Task details: All lines in the entries below that hold "opField" make up the answer.

Dataset entries:
/-! ## Slots and plans -/

/-- R116 to R119: the event tables, the lengths and the column "`drv` from this tick" of the four slots, at
every offset. -/
def Obligations.SlotTables : Prop :=
  (∀ o, eventAt [.rst] o = if o = 0 then some .L else if o = 480 then some .H
    else if o = 545 then some (.S .presence) else none) ∧
  (∀ o, eventAt [.w true] o = if o = 0 then some .L else if o = 1 then some .H else none) ∧
  (∀ o, eventAt [.w false] o = if o = 0 then some .L else if o = 60 then some .H else none) ∧
  (∀ i j o, eventAt [.r i j] o = if o = 0 then some .L else if o = 1 then some .H
    else if o = 21 then some (.S (.bit i j)) else none) ∧
  (∀ o, lowAt [.rst] o = decide (o < 480)) ∧ (∀ o, lowAt [.w true] o = decide (o < 1)) ∧
  (∀ o, lowAt [.w false] o = decide (o < 60)) ∧ (∀ i j o, lowAt [.r i j] o = decide (o < 1)) ∧
  planLength [.rst] = 960 ∧ planLength [.w true] = 61 ∧ planLength [.w false] = 61 ∧
  ∀ i j, planLength [.r i j] = 61

/-- R112: the events of every plan are those of its pseudocode at the ticks waited before them, no offset
has two, and the length is the sum of the waits. -/
def Obligations.PlanIsItsPseudocodeInTicks : Prop :=
  ∀ p : List Slot,
    (∀ o e, eventAt p o = some e ↔ (o, e) ∈ timedEvents 0 (pseudocode p)) ∧
    ((timedEvents 0 (pseudocode p)).map Prod.fst).Nodup ∧ waitTotal (pseudocode p) = planLength p

/-- R150, R151: in a written byte slot `i` has `L` at `61 i` and `H` one tick later for a one, 60 later for a
zero; in a read byte `L` at `61 i`, `H` one later, `S` of bit `i` 21 later; nothing at any other offset. -/
def Obligations.ByteEventsBySlot : Prop :=
  ∀ (d : Byte) (j : Option BufIndex) (i : BitIndex) (r : Nat), r < 61 →
    (eventAt (writeByteSlots d) (61 * i.val + r) =
      if r = 0 then some .L else if r = (if bitOf d i then 1 else 60) then some .H else none) ∧
    (eventAt (readByteSlots j) (61 * i.val + r) =
      if r = 0 then some .L else if r = 1 then some .H
      else if r = 21 then some (.S (.bit (some i) j)) else none)

/-- R192: the number of events of each command, for every operand and every content of `BUF`. -/
def Obligations.EventCounts : Prop :=
  ∀ m : Buffer,
    (timedEvents 0 (pseudocode (plan .reset m))).length = 3 ∧
    (∀ b, (timedEvents 0 (pseudocode (plan (.writeBit b) m))).length = 2) ∧
    (timedEvents 0 (pseudocode (plan .readBit m))).length = 3 ∧
    (∀ d, (timedEvents 0 (pseudocode (plan (.writeByte d) m))).length = 16) ∧
    (timedEvents 0 (pseudocode (plan .readByte m))).length = 24 ∧
    (∀ n : BitVec 4, n.toNat ≤ 9 →
      (timedEvents 0 (pseudocode (plan (.writeBytes n) m))).length = 16 * n.toNat) ∧
    (∀ n : BitVec 4, n.toNat ≤ 9 →
      (timedEvents 0 (pseudocode (plan (.readBytes n) m))).length = 24 * n.toNat) ∧
    (timedEvents 0 (pseudocode (plan .convert m))).length = 35 ∧
    (timedEvents 0 (pseudocode (plan .readTemp m))).length = 251

/-- R37, R170, R171: the phases of CONVERT and READ_TEMP are ranges of `k`, and in each the events are those
of that part of the sequence; an idle block is in Idle, and each of the other seven commands is one phase. -/
def Obligations.SequencerPhasesAreRangesOfPosition : Prop :=
  (∀ o, o < 1448 → eventAt planConvert o = eventAt planReadTemp o) ∧
  (∀ o, o < 960 → eventAt planReadTemp o = eventAt [.rst] o) ∧
  (∀ o, o < 488 → eventAt planReadTemp (960 + o) = eventAt (writeByteSlots 0xCC) o) ∧
  (∀ o, o < 488 → eventAt planConvert (1448 + o) = eventAt (writeByteSlots 0x44) o) ∧
  (∀ o, o < 488 → eventAt planReadTemp (1448 + o) = eventAt (writeByteSlots 0xBE) o) ∧
  (∀ (j : BufIndex) (o : Nat), o < 488 →
    eventAt planReadTemp (1936 + 488 * j.val + o) = eventAt (readByteSlots (some j)) o) ∧
  (∀ s : State, s.busy = false → phase s = .idle) ∧
  (∀ (s : State) (i : Instr), s.busy = true → decode s.cmd = some i → i ≠ .convert → i ≠ .readTemp →
    phase s = .busEngine) ∧
  (∀ (s : State) (i : Instr), s.busy = true → decode s.cmd = some i → i = .convert ∨ i = .readTemp →
    (s.k.toNat < 960 → phase s = .resetPresence) ∧
    (960 ≤ s.k.toNat → s.k.toNat < 1448 → phase s = .commandSkip) ∧
    (1448 ≤ s.k.toNat → s.k.toNat < 1936 → phase s = .commandSecond)) ∧
  (∀ s : State, s.busy = true → decode s.cmd = some .readTemp → ∀ j o, o < 488 →
    s.k.toNat = 1936 + 488 * j + o → phase s = .data j)
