-- ==== Sys2Proof/Laws/Fields.lean ====
section
/-! SUPPORT. The three fields of a word, and the fields of an encoded command (spec/30_encoding.md R90). -/

namespace Sys2Proof

section
variable (z o : BitVec 4) (a : Byte)

theorem zField_append : zField ((z ++ o) ++ a) = z := by
  apply BitVec.eq_of_getLsbD_eq
  intro i hi
  have h1 : ¬ 12 + i < 8 := by omega
  have h2 : ¬ 12 + i - 8 < 4 := by omega
  simp only [zField, BitVec.getLsbD_extractLsb', BitVec.getLsbD_append, hi, decide_true, Bool.true_and]
  rw [if_neg h1, if_neg h2]
  congr 1
  omega

theorem opField_append : opField ((z ++ o) ++ a) = o := by
  apply BitVec.eq_of_getLsbD_eq
  intro i hi
  have h1 : ¬ 8 + i < 8 := by omega
  have h2 : 8 + i - 8 < 4 := by omega
  simp only [opField, BitVec.getLsbD_extractLsb', BitVec.getLsbD_append, hi, decide_true, Bool.true_and]
  rw [if_neg h1, if_pos h2]
  congr 1
  omega

theorem argField_append : argField ((z ++ o) ++ a) = a := by
  apply BitVec.eq_of_getLsbD_eq
  intro i hi
  have h1 : 0 + i < 8 := by omega
  simp only [argField, BitVec.getLsbD_extractLsb', BitVec.getLsbD_append, hi, decide_true, Bool.true_and]
  rw [if_pos h1]
  congr 1
  omega

end

theorem zField_encode (i : Instr) : zField (encode i) = 0 := zField_append _ _ _
theorem opField_encode (i : Instr) : opField (encode i) = i.opcode := opField_append _ _ _
theorem argField_encode (i : Instr) : argField (encode i) = i.argument := argField_append _ _ _

/-! ## The words of R92 -/

@[simp] theorem encode_reset : encode .reset = 0x0100 := rfl
@[simp] theorem encode_writeBit (b : Bool) : encode (.writeBit b) = if b then 0x0201 else 0x0200 := by
  cases b <;> rfl
@[simp] theorem encode_readBit : encode .readBit = 0x0300 := rfl
@[simp] theorem encode_writeByte (d : Byte) : encode (.writeByte d) = 0x04#8 ++ d := by
  simp [encode, Instr.opcode, Instr.argument]
@[simp] theorem encode_readByte : encode .readByte = 0x0500 := rfl
@[simp] theorem encode_writeBytes (n : BitVec 4) : encode (.writeBytes n) = 0x060#12 ++ n := by
  revert n; decide
@[simp] theorem encode_readBytes (n : BitVec 4) : encode (.readBytes n) = 0x070#12 ++ n := by
  revert n; decide
@[simp] theorem encode_convert : encode .convert = 0x0800 := rfl
@[simp] theorem encode_readTemp : encode .readTemp = 0x0900 := rfl

/-- A word is its three fields. -/
theorem word_eq_fields (v : Word) : (zField v ++ opField v) ++ argField v = v := by
  apply BitVec.eq_of_getLsbD_eq
  intro i hi
  simp only [BitVec.getLsbD_append]
  split
  · simp only [argField, BitVec.getLsbD_extractLsb']
    simp [*]
  · split
    · simp only [opField, BitVec.getLsbD_extractLsb']
      simp only [*, decide_true, Bool.true_and]
      congr 1
      omega
    · simp only [zField, BitVec.getLsbD_extractLsb']
      rw [decide_eq_true (by omega), Bool.true_and]
      congr 1
      omega

/-- Two words with the same three fields are the same word. -/
theorem word_ext {v w : Word} (hz : zField v = zField w) (ho : opField v = opField w)
    (ha : argField v = argField w) : v = w := by
  rw [← word_eq_fields v, ← word_eq_fields w, hz, ho, ha]

end Sys2Proof
end

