/-- A run without failure drives, tick by tick, what its plan has at the offsets it passes, if the driver was as
the plan has it one tick before; before the first tick it may be anything (40_bus_bit.md R110, R116 to R119). -/
theorem drvTrace_inFlight {i : Instr} {p : List Slot} (hT : planLength p ≤ 6328) :
    ∀ (ins : List TickInput) (s : State), InFlight i p s → s.k.toNat + ins.length ≤ planLength p →
      (0 < s.k.toNat → s.drv = lowAt p (s.k.toNat - 1)) →
      (∀ o x, ins[o]? = some x → eventAt p (s.k.toNat + o) ≠ none → x.lineErr = false) →
      drvTrace ins s = (List.range ins.length).map fun o => lowAt p (s.k.toNat + o) := by
  intro ins
  induction ins with
  | nil => intro s _ _ _ _; rfl
  | cons x ins ih =>
    intro s h hk hd hc
    simp only [List.length_cons] at hk
    have hk1 : (s.k + 1).toNat = s.k.toNat + 1 := toNat_succ (by omega)
    have hlow : (quietTick p x s).drv = lowAt p s.k.toNat := by
      rw [quietTick_drv, lowAt_event p (o := s.k.toNat) (by omega)]
      by_cases h0 : 0 < s.k.toNat
      · rw [hd h0, decide_eq_true h0, Bool.true_and]
      · rw [show s.k.toNat = 0 by omega, eventAt_zero (by omega)]
        rfl
    by_cases hl : s.k.toNat + 1 = planLength p
    · obtain rfl : ins = [] := List.length_eq_zero_iff.mp (by omega)
      rw [drvTrace, tick_last h hl (hc 0 x rfl)]
      show [(quietTick p x s).drv] = _
      rw [hlow]
      rfl
    · rw [drvTrace, tick_inside h (by omega) (hc 0 x rfl)]
      show (quietTick p x s).drv :: drvTrace ins (quietTick p x s) = _
      rw [hlow, ih _ (h.quietTick x) (by rw [quietTick_k, hk1]; omega)
        (by intro _; rw [hlow, quietTick_k, hk1, Nat.add_sub_cancel])
        (by intro o y hy
            rw [quietTick_k, hk1, show s.k.toNat + 1 + o = s.k.toNat + (o + 1) by omega]
            exact hc (o + 1) y (by simpa using hy)),
        List.length_cons, List.range_succ_eq_map, List.map_cons, List.map_map, quietTick_k, hk1]
      congr 1
      apply List.map_congr_left
      intro o _
      exact congrArg (lowAt p) (by simp only [Nat.succ_eq_add_one]; omega)

/-- What an accepted command drives, whatever the line driver was before it. -/
theorem drvTrace_accepted {i : Instr} {s : State} {n : Nat} (ins : List TickInput)
    (hd : decode (encode i) = some i) (hn : planLength (plan i s.buf) = n) (h0 : n ≠ 0) (hl : ins.length = n)
    (hc : Clean (plan i s.buf) ins) :
    drvTrace ins (s.accept (encode i) n) = (List.range n).map (lowAt (plan i s.buf)) := by
  subst hn
  have hf : InFlight i (plan i s.buf) (s.accept (encode i) (planLength (plan i s.buf))) :=
    ⟨by simp [h0], by simpa using hd, by simp⟩
  have hk : (s.accept (encode i) (planLength (plan i s.buf))).k.toNat = 0 := by simp
  rw [drvTrace_inFlight (planLength_plan_le i s.buf) ins _ hf (by omega) (by simp)
    (by intro o x hx; rw [hk, Nat.zero_add]; exact hc o x hx), hl]
  simp

/-! ## Whole bytes -/

theorem planEffect_writeByteSlots (dev : Nat → Bool) (base : Nat) (d : Byte) (s : State) :
    planEffect dev base (writeByteSlots d) s = { s with drv := false } := by
  simp only [writeByteSlots_eq, planEffect, slotEffect]

/-- A plan of written slots only releases the line. -/
theorem planEffect_writes (dev : Nat → Bool) {p : List Slot} (h : ∀ sl ∈ p, ∃ b, sl = .w b) (hp : p ≠ [])
    (base : Nat) (s : State) : planEffect dev base p s = { s with drv := false } := by
  induction p generalizing base s with
  | nil => exact absurd rfl hp
  | cons sl p ih =>
    obtain ⟨b, rfl⟩ := h sl (by simp)
    by_cases hnil : p = []
    · subst hnil
      rfl
    · simp only [planEffect, slotEffect]
      rw [ih (fun sl hs => h sl (by simp [hs])) hnil]

/-- Eight bits written by index make the byte, whatever stood there (41_bus_byte.md R152). -/
theorem setBit_eight (d : Byte) (b0 b1 b2 b3 b4 b5 b6 b7 : Bool) :
    setBit (setBit (setBit (setBit (setBit (setBit (setBit (setBit d 0 b0) 1 b1) 2 b2) 3 b3) 4 b4) 5 b5)
      6 b6) 7 b7 =
    BitVec.ofBool b7 ++ BitVec.ofBool b6 ++ BitVec.ofBool b5 ++ BitVec.ofBool b4 ++ BitVec.ofBool b3
      ++ BitVec.ofBool b2 ++ BitVec.ofBool b1 ++ BitVec.ofBool b0 := by
  apply byte_ext
  intro i
  simp only [bitOf_setBit]
  generalize hw : BitVec.ofBool b7 ++ BitVec.ofBool b6 ++ BitVec.ofBool b5 ++ BitVec.ofBool b4
    ++ BitVec.ofBool b3 ++ BitVec.ofBool b2 ++ BitVec.ofBool b1 ++ BitVec.ofBool b0 = w
  have : bitOf w 0 = b0 ∧ bitOf w 1 = b1 ∧ bitOf w 2 = b2 ∧ bitOf w 3 = b3 ∧ bitOf w 4 = b4 ∧
      bitOf w 5 = b5 ∧ bitOf w 6 = b6 ∧ bitOf w 7 = b7 := by
    subst hw
    revert b0 b1 b2 b3 b4 b5 b6 b7
    decide
  obtain ⟨h0, h1, h2, h3, h4, h5, h6, h7⟩ := this
  clear hw
  fin_cases i <;> simp [*]

/-- A read byte: `RBIT` its last bit, `SR` and the buffer byte the byte of its samples. -/
theorem planEffect_readByteSlots (ins : List TickInput) (base : Nat) (j : Option BufIndex) (s : State) :
    planEffect (devAt ins) base (readByteSlots j) s =
      { s with
        drv := false, rbit := bitAt ins (base + 448), sr := byteAt ins base,
        buf := match j with
          | some j => bufSet s.buf j (byteAt ins base)
          | none => s.buf } := by
  have hd : ∀ b, decide (lineLevel false b = .high) = !b := by decide
  simp only [readByteSlots_eq, planEffect, slotEffect, Slot.length_r, byteAt, bitAt]
  cases j with
  | none => simp only [State.sampled_bit_some_none, hd, setBit_eight, Nat.add_assoc, Nat.reduceAdd]
  | some j =>
    simp only [State.sampled_bit_some_some, hd, setBit_eight, Nat.add_assoc, Nat.reduceAdd]
    simp
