-- ==== Sys2Proof/Tests/Slice0.lean ====
section
/-! SUPPORT. Tests on small states, expected results from spec/95_test_vectors.md (a vector T, V or P is named
where the result comes from one) or worked out from the rule named; and for every statement with hypotheses a
witness that meets them. -/

namespace Sys2Proof.Tests

open Sys2Proof Sys2Proof.Machine

/-! ## Helpers -/

/-- A tick with a released line and no failure. -/
def quiet : TickInput := { dev := false, lineErr := false, lineErrCode := 0x00 }

/-- A tick in which a device pulls the line low. -/
def pulled : TickInput := { dev := true, lineErr := false, lineErrCode := 0x00 }

/-- A tick in which a device pulls low and a line operation would fail. -/
def failing (code : Byte) : TickInput := { dev := true, lineErr := true, lineErrCode := code }

/-- The command of a word in flight at an offset, everything else as after reset. -/
def inFlight (v : Word) (k : Nat) : State :=
  { State.reset with cmd := v, busy := true, k := BitVec.ofNat 13 k }

/-- The state after reset with the environment's actions scheduled. -/
def scheduled (l : List Action) : State := { State.reset with pending := l }

/-- A fact about the state a step ends in. -/
def meets (o : Outcome) (p : State → Bool) : Bool :=
  match o with
  | .next s => p s
  | .fault _ => false
  | .refused _ => false

theorem exists_of_meets {o : Outcome} {p : State → Bool} (h : meets o p = true) :
    ∃ t, o = .next t ∧ p t = true := by
  cases o with
  | next t => exact ⟨t, rfl, h⟩
  | fault _ => cases h
  | refused _ => cases h

/-- Inputs that never fail meet `Clean` for every plan. -/
theorem clean_quiet (p : List Slot) (n : Nat) : Clean p (List.replicate n quiet) := by
  intro o x hx _
  rw [List.mem_replicate.mp (List.mem_of_getElem? hx) |>.2]
  rfl

/-! ## Well-formedness: every check refuses -/

theorem test_wellFormed_count_nine : (Instr.writeBytes 9).wellFormed = true ∧
    (Instr.readBytes 9).wellFormed = true := by decide
theorem test_wellFormed_refuses_writeBytes_ten : (Instr.writeBytes 10).wellFormed = false := by decide
theorem test_wellFormed_refuses_readBytes_fifteen : (Instr.readBytes 15).wellFormed = false := by decide
/-- An ill-formed term is the issue of an illegal word (T29c, log entry 9). -/
theorem test_illFormed_sets_ill : meets (exec (.writeBytes 10) State.reset)
    (fun t => statusWord t == 0x0040 && t.cmd == 0x0000) = true := by decide

/-! ## Decoding: words bit by bit from 30_encoding.md R90 and R92 -/

theorem test_decode_reset : decode 0b0000_0001_00000000 = some .reset := by decide
theorem test_decode_writeBit : decode 0b0000_0010_00000001 = some (.writeBit true) := by decide
theorem test_decode_readBit : decode 0b0000_0011_00000000 = some .readBit := by decide
theorem test_decode_writeByte : decode 0b0000_0100_10100101 = some (.writeByte 0xA5) := by decide
theorem test_decode_readByte : decode 0b0000_0101_00000000 = some .readByte := by decide
theorem test_decode_writeBytes : decode 0b0000_0110_0000_0010 = some (.writeBytes 2) := by decide
theorem test_decode_readBytes : decode 0b0000_0111_0000_1001 = some (.readBytes 9) := by decide
theorem test_decode_convert : decode 0b0000_1000_00000000 = some .convert := by decide
theorem test_decode_readTemp : decode 0b0000_1001_00000000 = some .readTemp := by decide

Written answer:
theorem opField_append : opField ((z ++ o) ++ a) = o := by
  simp only [opField, BitVec.getLsbD_extractLsb', BitVec.getLsbD_append, hi, decide_true, Bool.true_and]
theorem opField_encode (i : Instr) : opField (encode i) = i.opcode := opField_append _ _ _
theorem word_eq_fields (v : Word) : (zField v ++ opField v) ++ argField v = v := by
    · simp only [opField, BitVec.getLsbD_extractLsb']
theorem word_ext {v w : Word} (hz : zField v = zField w) (ho : opField v = opField w)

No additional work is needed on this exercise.